→ **Task to carry out**: Write each entry down again precisely, skipping nothing.
*** Opening Given data ***
/-- The fabric, the sync objects and hall time. -/
structure Fab where
  ports : List Port
  /-- Sync objects; unlisted: 0 (R343). -/
  sync : SMap W64
  waits : List Waiter
  reqs : List Request
  nextId : Nat
  /-- Next pseq by destination (R335). -/
  pseq : SMap Nat
  copies : List CopyJob
  /-- Packets delivered to the module's units and not yet acted on, oldest first. -/
  inbox : List Packet
  /-- The pseq after the latest packet taken in, plus one, by source; 0 where none came. Packets that passed earlier ones of their
  source (R341). -/
  heard : SMap Nat
  early : List Packet
  /-- Receive queues: queue, source, body, newest last (R340). -/
  msgs : List (Nat × Nat × Bytes)
  /-- Replies to the module's own units: id, status, data, newest first. -/
  answers : List (Nat × Nat × Bytes)
  tree : List TreeOp
  /-- The zone fault is held, and was sent on (R354). -/
  zoneFault : Bool
  /-- Latest time of a replay, a retrain or a timeout (R355). -/
  trouble : Option Nat
  /-- The latest update of objects 2 and 3 that was applied: step, extension, delay (R346). -/
  seen : Nat × Nat × Nat
  /-- Posts at rank 0 whose acknowledgements are awaited: object, value, poster, id. -/
  posts : List (Nat × W64 × Nat × Nat)
  /-- Acknowledgements owed to the parent in the tree: node and request id; and the worst answer of this module and its
  children to the latest update (R207, R346). -/
  acks : List (Nat × Nat)
  ackStatus : Nat
  /-- The step whose extension a module of the job turned away (R207). -/
  away : Option Nat
  /-- When the parent was lost and which port it was (R357), whether module time was stepped, and the slew that is still
  to be applied, in 1/16 ns. -/
  lostAt : Option (Nat × Nat)
  stepped : Bool
  slew : Int
  /-- Ring join deadlines: when the lines were released. -/
  released : List Nat
  deriving DecidableEq, Repr

/-- After reset. -/
def Fab.reset : Fab :=
  { ports := List.replicate 6 Port.reset, sync := [], waits := [], reqs := [], nextId := 0, pseq := [], copies := [], inbox := [], heard := [], early := []
    msgs := [], answers := [], tree := [], zoneFault := false, trouble := none, seen := (0, 0, 0), posts := [], acks := [], ackStatus := 0, away := none
    lostAt := none, stepped := false, slew := 0, released := [0, 0, 0] }

/-! ### The Vilny link and admission -/

/-- A host frame the module holds (R372, R379). -/
structure HeldFrame where
  id : Nat
  type : Nat
  step : Nat
  mb : Nat
  mbCount : Nat
  dclass : Nat
  extendable : Bool
  tLast : Nat
  bound : Nat
  extended : Bool
  /-- The extension in ns that the frame asked to post (R206, R381). -/
  ext : Nat
  /-- The ACCEPT waits: for a tally (1) or for an extension's post (2); 0 when it has been sent. -/
  waiting : Nat
  /-- While its extension is posted: the earliest bound of the step that was accepted before it (R207). -/
  until' : Option Nat
  program : Nat
  /-- Work still to be done counts as incomplete (R379, R384). -/
  done : Bool
  bytes : Bytes
  deriving DecidableEq, Repr

/-- A step with an accepted frame (R378): W(s) in ns and in cycles (0 cycles where it is the job step budget), its
expected arrival E, its commit time C, by how much faults, extensions and delays raised it (R321, R346), and its class-0
bytes in HBM and the bench tier (R308). -/
structure AdmStep where
  step : Nat
  mbCount : Nat
  work : Nat
  cycles : Nat
  arrival : Nat
  commit : Nat
  raised : Nat
  hbm0 : Nat
  bench0 : Nat
  deriving DecidableEq, Repr

/-- A data stream that is open (R383, R390, R391): kind 0x83 or 0x84, frame, due, next address, bytes left. -/
structure Stream where
  kind : Nat
  id : Nat
  due : Nat
  addr : Nat
  left : Nat
  deriving DecidableEq, Repr

/-- A module frame that waits to leave (R371, R383): order class (0 ACCEPT and REFUSE, 1 STATUS, 2 data), due, bytes. -/
structure OutFrame where
  prio : Nat
  due : Nat
  bytes : Bytes
  deriving DecidableEq, Repr

/-- The Vilny link (R364 to R369): 0 down, 1 training, 2 up, 3 retraining. -/
structure Vilny where
  state : Nat
  /-- Next seq expected, next seq to send, first seq not yet acknowledged, flits granted beyond it. -/
  rxSeq : Nat
  txSeq : Nat
  acked : Nat
  credit : Nat
  /-- The replay buffer: seq, 248 data bytes and consecutive resends of the flits sent and not acknowledged, oldest first. -/
  replay : List SentPacket
  /-- Flits that left the module, newest first (the last 2,048). -/
  wire : List Bytes
  /-- Frame bytes received and not yet whole; whole host frames whose decision is still to come, oldest first. -/
  rx : Bytes
  arrived : List Bytes
  /-- n of R359 for transmitted and received data flits, and flits held back by reordering: flits still to pass, bytes. -/
  injTx : Nat
  injRx : Nat
  holdTx : List (Nat × Bytes)
  holdRx : List (Nat × Bytes)
  /-- The rest of the frame that is being sent, in whole flits' data; the host frame whose work is complete when it has left, as it
  is the last data frame (R384); frames that wait. -/
  tx : Bytes
  ends : Option Nat
  out : List OutFrame
  deriving DecidableEq, Repr

/-- The link before it trains (R367). The adapter's grant comes with its flits (R366). -/
def Vilny.reset : Vilny :=
  { state := 0, rxSeq := 0, txSeq := 0, acked := 0, credit := 0, replay := [], wire := [], rx := []
    arrived := [], injTx := 0, injRx := 0, holdTx := [], holdRx := [], tx := [], ends := none, out := [] }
*** Closing Given data ***
→ **Solution for this problem**:
/-- The fabric, the sync objects and hall time. -/
structure Fab where
  ports : List Port
  /-- Sync objects; unlisted: 0 (R343). -/
  sync : SMap W64
  waits : List Waiter
  reqs : List Request
  nextId : Nat
  /-- Next pseq by destination (R335). -/
  pseq : SMap Nat
  copies : List CopyJob
  /-- Packets delivered to the module's units and not yet acted on, oldest first. -/
  inbox : List Packet
  /-- The pseq after the latest packet taken in, plus one, by source; 0 where none came. Packets that passed earlier ones of their
  source (R341). -/
  heard : SMap Nat
  early : List Packet
  /-- Receive queues: queue, source, body, newest last (R340). -/
  msgs : List (Nat × Nat × Bytes)
  /-- Replies to the module's own units: id, status, data, newest first. -/
  answers : List (Nat × Nat × Bytes)
  tree : List TreeOp
  /-- The zone fault is held, and was sent on (R354). -/
  zoneFault : Bool
  /-- Latest time of a replay, a retrain or a timeout (R355). -/
  trouble : Option Nat
  /-- The latest update of objects 2 and 3 that was applied: step, extension, delay (R346). -/
  seen : Nat × Nat × Nat
  /-- Posts at rank 0 whose acknowledgements are awaited: object, value, poster, id. -/
  posts : List (Nat × W64 × Nat × Nat)
  /-- Acknowledgements owed to the parent in the tree: node and request id; and the worst answer of this module and its
  children to the latest update (R207, R346). -/
  acks : List (Nat × Nat)
  ackStatus : Nat
  /-- The step whose extension a module of the job turned away (R207). -/
  away : Option Nat
  /-- When the parent was lost and which port it was (R357), whether module time was stepped, and the slew that is still
  to be applied, in 1/16 ns. -/
  lostAt : Option (Nat × Nat)
  stepped : Bool
  slew : Int
  /-- Ring join deadlines: when the lines were released. -/
  released : List Nat
  deriving DecidableEq, Repr

/-- After reset. -/
def Fab.reset : Fab :=
  { ports := List.replicate 6 Port.reset, sync := [], waits := [], reqs := [], nextId := 0, pseq := [], copies := [], inbox := [], heard := [], early := []
    msgs := [], answers := [], tree := [], zoneFault := false, trouble := none, seen := (0, 0, 0), posts := [], acks := [], ackStatus := 0, away := none
    lostAt := none, stepped := false, slew := 0, released := [0, 0, 0] }

/-! ### The Vilny link and admission -/

/-- A host frame the module holds (R372, R379). -/
structure HeldFrame where
  id : Nat
  type : Nat
  step : Nat
  mb : Nat
  mbCount : Nat
  dclass : Nat
  extendable : Bool
  tLast : Nat
  bound : Nat
  extended : Bool
  /-- The extension in ns that the frame asked to post (R206, R381). -/
  ext : Nat
  /-- The ACCEPT waits: for a tally (1) or for an extension's post (2); 0 when it has been sent. -/
  waiting : Nat
  /-- While its extension is posted: the earliest bound of the step that was accepted before it (R207). -/
  until' : Option Nat
  program : Nat
  /-- Work still to be done counts as incomplete (R379, R384). -/
  done : Bool
  bytes : Bytes
  deriving DecidableEq, Repr

/-- A step with an accepted frame (R378): W(s) in ns and in cycles (0 cycles where it is the job step budget), its
expected arrival E, its commit time C, by how much faults, extensions and delays raised it (R321, R346), and its class-0
bytes in HBM and the bench tier (R308). -/
structure AdmStep where
  step : Nat
  mbCount : Nat
  work : Nat
  cycles : Nat
  arrival : Nat
  commit : Nat
  raised : Nat
  hbm0 : Nat
  bench0 : Nat
  deriving DecidableEq, Repr

/-- A data stream that is open (R383, R390, R391): kind 0x83 or 0x84, frame, due, next address, bytes left. -/
structure Stream where
  kind : Nat
  id : Nat
  due : Nat
  addr : Nat
  left : Nat
  deriving DecidableEq, Repr

/-- A module frame that waits to leave (R371, R383): order class (0 ACCEPT and REFUSE, 1 STATUS, 2 data), due, bytes. -/
structure OutFrame where
  prio : Nat
  due : Nat
  bytes : Bytes
  deriving DecidableEq, Repr

/-- The Vilny link (R364 to R369): 0 down, 1 training, 2 up, 3 retraining. -/
structure Vilny where
  state : Nat
  /-- Next seq expected, next seq to send, first seq not yet acknowledged, flits granted beyond it. -/
  rxSeq : Nat
  txSeq : Nat
  acked : Nat
  credit : Nat
  /-- The replay buffer: seq, 248 data bytes and consecutive resends of the flits sent and not acknowledged, oldest first. -/
  replay : List SentPacket
  /-- Flits that left the module, newest first (the last 2,048). -/
  wire : List Bytes
  /-- Frame bytes received and not yet whole; whole host frames whose decision is still to come, oldest first. -/
  rx : Bytes
  arrived : List Bytes
  /-- n of R359 for transmitted and received data flits, and flits held back by reordering: flits still to pass, bytes. -/
  injTx : Nat
  injRx : Nat
  holdTx : List (Nat × Bytes)
  holdRx : List (Nat × Bytes)
  /-- The rest of the frame that is being sent, in whole flits' data; the host frame whose work is complete when it has left, as it
  is the last data frame (R384); frames that wait. -/
  tx : Bytes
  ends : Option Nat
  out : List OutFrame
  deriving DecidableEq, Repr

/-- The link before it trains (R367). The adapter's grant comes with its flits (R366). -/
def Vilny.reset : Vilny :=
  { state := 0, rxSeq := 0, txSeq := 0, acked := 0, credit := 0, replay := [], wire := [], rx := []
    arrived := [], injTx := 0, injRx := 0, holdTx := [], holdRx := [], tx := [], ends := none, out := [] }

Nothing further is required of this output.